With CertTest I got the same error:

Exception in thread "main" javax.net.ssl.SSLHandshakeException: sun.security.validator.ValidatorException: PKIX path building failed: sun.security.provider.certpath.SunCertPathBuilderException: unable to find valid certification path to requested target
	at com.sun.net.ssl.internal.ssl.Alerts.getSSLException(Alerts.java:150)
	at com.sun.net.ssl.internal.ssl.SSLSocketImpl.fatal(SSLSocketImpl.java:1584)
	at com.sun.net.ssl.internal.ssl.Handshaker.fatalSE(Handshaker.java:174)
	at com.sun.net.ssl.internal.ssl.Handshaker.fatalSE(Handshaker.java:168)
	at com.sun.net.ssl.internal.ssl.ClientHandshaker.serverCertificate(ClientHandshaker.java:848)
	at com.sun.net.ssl.internal.ssl.ClientHandshaker.processMessage(ClientHandshaker.java:106)
	at com.sun.net.ssl.internal.ssl.Handshaker.processLoop(Handshaker.java:495)
	at com.sun.net.ssl.internal.ssl.Handshaker.process_record(Handshaker.java:433)
	at com.sun.net.ssl.internal.ssl.SSLSocketImpl.readRecord(SSLSocketImpl.java:877)
	at com.sun.net.ssl.internal.ssl.SSLSocketImpl.performInitialHandshake(SSLSocketImpl.java:1089)
	at com.sun.net.ssl.internal.ssl.SSLSocketImpl.startHandshake(SSLSocketImpl.java:1116)
	at com.sun.net.ssl.internal.ssl.SSLSocketImpl.startHandshake(SSLSocketImpl.java:1100)
	at de.raumobil.apcoa.ws.CertTest.main(CertTest.java:20)
Caused by: sun.security.validator.ValidatorException: PKIX path building failed: sun.security.provider.certpath.SunCertPathBuilderException: unable to find valid certification path to requested target
	at sun.security.validator.PKIXValidator.doBuild(PKIXValidator.java:221)
	at sun.security.validator.PKIXValidator.engineValidate(PKIXValidator.java:145)
	at sun.security.validator.Validator.validate(Validator.java:203)
	at com.sun.net.ssl.internal.ssl.X509TrustManagerImpl.checkServerTrusted(X509TrustManagerImpl.java:172)
	at com.sun.net.ssl.internal.ssl.JsseX509TrustManager.checkServerTrusted(SSLContextImpl.java:320)
	at com.sun.net.ssl.internal.ssl.ClientHandshaker.serverCertificate(ClientHandshaker.java:841)
	... 8 more
Caused by: sun.security.provider.certpath.SunCertPathBuilderException: unable to find valid certification path to requested target
	at sun.security.provider.certpath.SunCertPathBuilder.engineBuild(SunCertPathBuilder.java:236)
	at java.security.cert.CertPathBuilder.build(CertPathBuilder.java:194)
	at sun.security.validator.PKIXValidator.doBuild(PKIXValidator.java:216)
	... 13 more

The exception indicates that the key chain of the certificate is broken or that it’s simply a self signed certifcate.
To check that you can use: SSL Checker.

If In both cases you can create a keystore and import this certificate (you can download/export it with your browser) as trusted certificate:
keytool -import -trustcacerts -file webservice.com.pem -alias webservice -keystore myKeystore

In the CertTest you have to add the following lines to use the keystore:
System.setProperty("javax.net.ssl.trustStore","myKeystore");
System.setProperty("javax.net.ssl.trustStorePassword","myPassword");

If the SSL Checker said that everything is fine: “The certificate should be trusted by all major web browsers (all the correct intermediate certificates are installed).”, you propably ran in the Java bug Presence of a critical subjectAltName causes JSSE’s SunX509 to fail trusted checks. This Bug was fixed in Java 6 Update 10. So with updating to the current version everything should work well.

Resources

Advertisements
Posted in Java. Tags: , . Leave a Comment »

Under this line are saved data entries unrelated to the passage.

-- ==== Sys2Proof/Machine/Recorder.lean ====
section
/-!
DEFINITION. Sys2Proof/Machine/Recorder.lean: the event recorder (R542 to R580): intake, accession numbers, storage and retry, Hold,
the Reading Window, Final Folios, degraded mode, publication, and its network requests.
-/
namespace Sys2Proof.Machine
open Sys2Proof

/-! ### Codes and records (R542, R543, R575) -/

/-- Ranges of event codes of each class that R575 lists. -/
def eventRanges : Nat → List (Nat × Nat)
  | 0 => [(1, 8), (0xA, 0xA), (0x10, 0x17), (0x20, 0x22)]
  | 1 => [(1, 0xD), (0x10, 0x17)]
  | 2 => [(1, 0xA), (0x10, 0x15), (0x17, 0x19), (0x20, 0x25), (0x28, 0x29), (0x30, 0x31), (0x38, 0x39)]
  | 3 => [(1, 8), (0x10, 0x1A), (0x20, 0x22)]
  | 4 => [(1, 4), (0x10, 0x17)]
  | 5 => [(1, 8), (0x10, 0x15)]
  | 6 => [(1, 7)]
  | 7 => [(1, 8), (0x10, 0x13), (0x20, 0x21)]
  | 8 => [(1, 0xD)]
  | 9 => [(1, 0x13)]
  | 10 => [(1, 0xB)]
  | 11 => [(1, 0xF)]
  | 12 => [(1, 2), (4, 9), (0x10, 0x15), (0x20, 0x21)]
  | 13 => [(1, 0xD), (0xF, 0xF)]
  | 14 => [(1, 4), (6, 0xD), (0x10, 0x12)]
  | 15 => [(1, 4)]
  | _ => []
/-- Whether the controller raises a code (R575). -/
def isEvent (code : Nat) : Bool := (eventRanges (code / 0x1000)).any (fun r => decide (r.1 ≤ code % 0x1000 ∧ code % 0x1000 ≤ r.2))

/-- The 32 bytes of a record (R542, R543). -/
def recordBytes (degraded : Bool) (n : NumRec) : List Byte :=
  leBytes 6 n.acc ++ leBytes 2 n.ev.code ++ leBytes 8 n.ev.tt
    ++ (if n.ev.code = 0x3020 then padTo 15 n.ev.body
        else leBytes 1 (n.ev.tq % 8 + 8 * b2n n.ev.mate + 16 * b2n degraded) ++ padTo 14 n.ev.body) ++ [0xA5]

/-- A record read back from its bytes. -/
def recordOf (b : List Byte) : NumRec :=
  let code := leAt b 6 2
  ⟨leAt b 0 6, { code := code, tt := leAt b 8 8, tq := byteAt b 16 % 8, mate := code != 0x3020 && (byteAt b 16).testBit 3,
                 body := if code = 0x3020 then slice b 16 15 else slice b 17 14 }⟩

/-- DATA of a gap record (R550); LOST unknown is 0 with its flag. -/
def gapBody (count cause : Nat) (lost : Option Nat) : List Byte :=
  leBytes 4 count ++ leBytes 1 cause ++ leBytes 1 (b2n lost.isNone) ++ leBytes 4 (lost.getD 0) ++ leBytes 4 0

/-- A gap record established now (R548). -/
def State.gapRec (s : State) (acc count cause : Nat) (lost : Option Nat) : NumRec :=
  ⟨acc, { code := 0xE001, tt := s.tt, tq := s.quality.code, mate := s.standby, body := gapBody count cause lost }⟩

/-- The gap records of unknown LOST over `n` numbers from `first`, each over at most 0xFFFF_FFFE (R548, R549). -/
def State.gapRecs (s : State) (first n cause : Nat) : List NumRec :=
  (List.range (divCeil n 0xFFFFFFFE)).map (fun i => s.gapRec (first + i * 0xFFFFFFFE) (min 0xFFFFFFFE (n - i * 0xFFFFFFFE)) cause none)

/-- The last accession number (R542, R706). -/
def accEnd : Nat := 0xFFFFFFFFFFFE
/-- Whether the recorder has ended (R706). -/
def State.recEnded (s : State) : Bool := decide (accEnd < s.rcd.nextAcc)

/-- Events that the model raises by no other command enter here (R545, R547). Gap records are the recorder's own. -/
def State.eventIntake (s : State) (code inst : Nat) (vals : List Byte) : State :=
  when_ (isEvent code && code != 0xE001) (fun s =>
    if code = 0x3020 then s.raiseBody code (padTo 15 vals) else s.raise code inst vals) s

def execEventIntake (code inst : Nat) (vals : List Byte) (s : State) : Host.Outcome State Fault Refusal :=
  run s (fun s => s.eventIntake code inst vals)

/-! ### The seal macro and the last word (R568 to R571) -/

/-- Fill the last-word register (R571). -/
def State.lastWordFill (s : State) : State :=
  let w := min 254 (s.bk.lwWrites + 1)
  let b := ascii "SLFW" ++ leBytes 2 0xE011 ++ leBytes 1 s.rcd.degradedCause ++ leBytes 1 w ++ leBytes 8 s.tt ++ leBytes 6 s.rcd.nextAcc ++ [0, 0]
    ++ padTo 32 s.rcd.degradedRec ++ leBytes 4 0
  { s with bk := { s.bk with lastWord := b ++ leBytes 4 (crc32c b), lwWrites := w } }

/-- Write a record to the seal macro (R568, R571). -/
def State.sealWrite (s : State) (b : List Byte) (ok : Bool) : State :=
  if s.rcd.sealFault then s
  else if !ok then (State.raise { s with rcd := { s.rcd with sealFault := true } } 0xE011 noInst).lastWordFill
  else if s.rcd.sealSlots.length < 1024 then { s with rcd := { s.rcd with sealSlots := s.rcd.sealSlots ++ [b] } }
  else if s.rcd.sealFull then s
  else State.raise { s with rcd := { s.rcd with sealFull := true } } 0xE012 noInst

/-- Part of main MRAM at an offset, in the order of R551; 7 is the parameter store. -/
def mramPart (off : Nat) : Nat :=
  if off < 0xA00000 then 1 else if off < 0xB00000 then 2 else if off < 0xF00000 then 3 else if off < 0xF30000 then 4
  else if off < 0xF40000 then 5 else if off < 0xF90000 then 6 else if off < 0xFF0000 then 7 else 8

/-- Degraded mode begins (R569): cause 1 an uncorrectable error, 2 an abandoned write; the part, the offset and the number affected.
`part` is the place of the part in R551; its number is free (log entry 60). -/
def State.degrade (s : State) (cause part offset acc : Nat) : State :=
  if s.rcd.degraded then s
  else State.raise { s with rcd := { s.rcd with degraded := true, degradedCause := cause, recFault := true, sealMark := s.rcd.mark } } 0xE010 noInst
    (leBytes 1 cause ++ leBytes 1 (Config.codeOf .part part).toNat ++ leBytes 4 offset ++ leBytes 6 acc)

/-- CMD LW_CLEAR (R571). -/
def State.lwClear (s : State) : State := { s with bk := { s.bk with lastWord := [], lwWrites := 0 } }

/-! ### Allocation (R546, R526) -/

/-- Keep the mark at or above a number (R546, R570). -/
def State.markFor (s : State) (acc : Nat) : State :=
  if s.rcd.degraded then if acc ≤ s.rcd.sealMark then s else { s with rcd := { s.rcd with sealMark := max (s.rcd.sealMark + 256) acc } }
  else if acc ≤ s.rcd.mark then s
  else State.saveNum { s with rcd := { s.rcd with mark := max (s.rcd.mark + 256) acc } } 0x70 (max (s.rcd.mark + 256) acc)

/-- Numbers that a record accounts for: those of its range where it is a gap record (R548). -/
def NumRec.span (n : NumRec) : Nat := if n.ev.code = 0xE001 then max 1 (leAt n.ev.body 0 4) else 1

Grails: Listing the available message codes for errors

The following snippet is often used to list all errors of a form.

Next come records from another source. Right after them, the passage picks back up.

/-- PARAMS as R604 requires; `conn` tells the path. -/
def State.paramsOk (s : State) (conn : Option Nat) (code : Nat) (p : List Byte) : Bool := match code with
  | 0x0101 => decide (1 ≤ byteAt p 0 ∧ byteAt p 0 ≤ 8 ∧ byteAt p 1 ≤ 4) && (byteAt p 1 == 0 || beAt p 2 2 == 0)
  | 0x0102 => decide (byteAt p 0 ≤ 15) && allZero (slice p 1 3)
  | 0x0103 => decide (byteAt p 0 ≤ 15) && allZero (slice p 1 3)
  | 0x0201 => decide (byteAt p 0 ≤ 1 ∧ (byteAt p 1 = 0 ∨ 12 ≤ byteAt p 1 ∧ byteAt p 1 ≤ 64)) && allZero (slice p 2 2)
      && (byteAt p 1 != 0 || allZero (slice p 52 92))
  | 0x0202 => decide (byteAt p 0 ≤ 1) && allZero (slice p 1 3)
  | 0x0301 => decide (byteAt p 0 ≤ 15 ∧ beAt p 2 2 < 0x200) && byteAt p 1 == 0
  | 0x0302 => decide (1 ≤ byteAt p 0 ∧ byteAt p 0 ≤ 15) && allZero (slice p 1 3)
  | 0x0303 => onCurve (beAt p 0 48) (beAt p 48 48)
  | 0x0304 => p == ascii "BLOW"
  | 0x0501 => beAt p 0 4 % 4 == 0 && decide (1 ≤ beAt p 4 2 ∧ beAt p 4 2 ≤ 46 ∧ p.length = 8 + 4 * beAt p 4 2) && allZero (slice p 6 2)
  | 0x0701 => decide (1 ≤ beAt p 0 2 ∧ beAt p 0 2 ≤ 480) && byteAt p 3 == 0 && (match conn with
      | some _ => byteAt p 2 == 0xFF
      | none => decide (byteAt p 2 < 128) && s.partnerIp (byteAt p 2) != 0)
  | _ => true

/-- Step 2 of R605. -/
def State.formatOk (s : State) (conn : Option Nat) (b : List Byte) : Bool :=
  let code := cmdCode b
  byteAt b 0 == 1 && decide (byteAt b 1 < 16) && beAt b 6 2 == 0
    && (match codePlen code with
        | some n => cmdPlen b == n
        | none => code == 0x0501 && decide (cmdPlen b ≤ 192))
    && s.paramsOk conn code (cmdParams b) && (cmdT b == 0 || code == 0x0101)
    && (if code = 0x0F01 then cmdKeyOf b == 0 && cmdCounter b == 0 && conn.isNone
        else cmdCounter b != 0 && cmdCounter b != 0xFFFFFFFFFFFFFFFF)

/-- Step 7 (R609): the permission of the key, and the commands that need key 0. -/
def State.permitted (s : State) (b : List Byte) : Bool :=
  let k := cmdKeyOf b
  let code := cmdCode b
  let p := cmdParams b
  let perm := (s.key k).perm % 0x200
  k == 0 || (code != 0x0302 && code != 0x0303 && code != 0x0304 && perm.testBit (codePerm code)
    && (code != 0x0301 || (byteAt p 0 == k && beAt p 2 2 &&& perm == beAt p 2 2)))

/-- Whether the device takes a code in its present state (R611, R642). -/
def State.codeAllowed (s : State) (code : Nat) : Bool :=
  if s.sys.start = .noFirmware then code == 0x0F01 || code == 0x0202
  else if s.sys.start.maintOnly || s.standby then localCodes.contains code
  else true

/-- The checks of R605 in their order: the event of the first that fails. -/
def State.verifyCmd (s : State) (conn : Option Nat) (b : List Byte) : Option Nat :=
  let code := cmdCode b
  let key := s.key (cmdKeyOf b)
  let n := cmdPlen b
  if n = 0xFFFF ∨ b.length ≠ 56 + n then some 0x2002
  else if !s.formatOk conn b then some 0x2001
  else if code ≠ 0x0F01 ∧ !key.present then some 0x2003
  else if slice b 24 16 ≠ padTo 16 s.cat.vehicleId then some 0x2004
  else if code = 0x0F01 then (if (s.key 0).present ∨ !s.codeAllowed code then some 0x2007 else none)
  else if tag16 key.key (b.take (40 + n)) ≠ slice b (40 + n) 16 then some 0x2005
  else if cmdCounter b ≤ s.counterOf (cmdKeyOf b) then some 0x2006
  else if !s.permitted b ∨ !s.codeAllowed code then some 0x2007
  else none

/-! ### Outcomes (R496, R588, R605, R613) -/

/-- The connection's partner index for a sample, 0xFF for the maintenance port. -/
def State.cmdPartner (s : State) (conn : Option Nat) : Nat := match conn with
  | some c => (s.partnerOf (s.connIp c)).getD 0xFF
  | none => 0xFF

/-- A command's outcome is known: its sample, its latency where it took effect, and its result. The latency lies between what other
rules bound, and is a free value. -/
def State.cmdOutcome (s : State) (conn : Option Nat) (b : List Byte) (arrival : TimeNs) (tq result : Nat) : State :=
  let d := s.draw 32
  let s1 := if result = 0 then d.2.latencyBin d.1 else s
  let s2 := s1.sampleCmd (sampleEntry 1 tq (cmdCode b) (s.cmdPartner conn) (cmdKeyOf b) (conn.getD 0xFFFF) arrival (if result = 0 then d.1 else 0xFFFFFFFF)
    (cmdCounter b) result)
  match conn with
  | some c => s2.sendResult c (cmdCounter b) result []
  | none => { s2 with sc := { s2.sc with bufBusy := false, bufDone := true, bufResult := result } }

<g:eachError bean="${contactForm}">
     <li><g:message error="${it}" /></li>
</g:eachError>

If you do not specify any custom messages you will get the default ones. For example
Property [name] of class [class com.myCompany.ContactForm] cannot be blank

To overwrite the default message you have in Grails several possibilities which are too many to remember. So I’m using the following snippet to show which is the current error messsage and which codes would be possible.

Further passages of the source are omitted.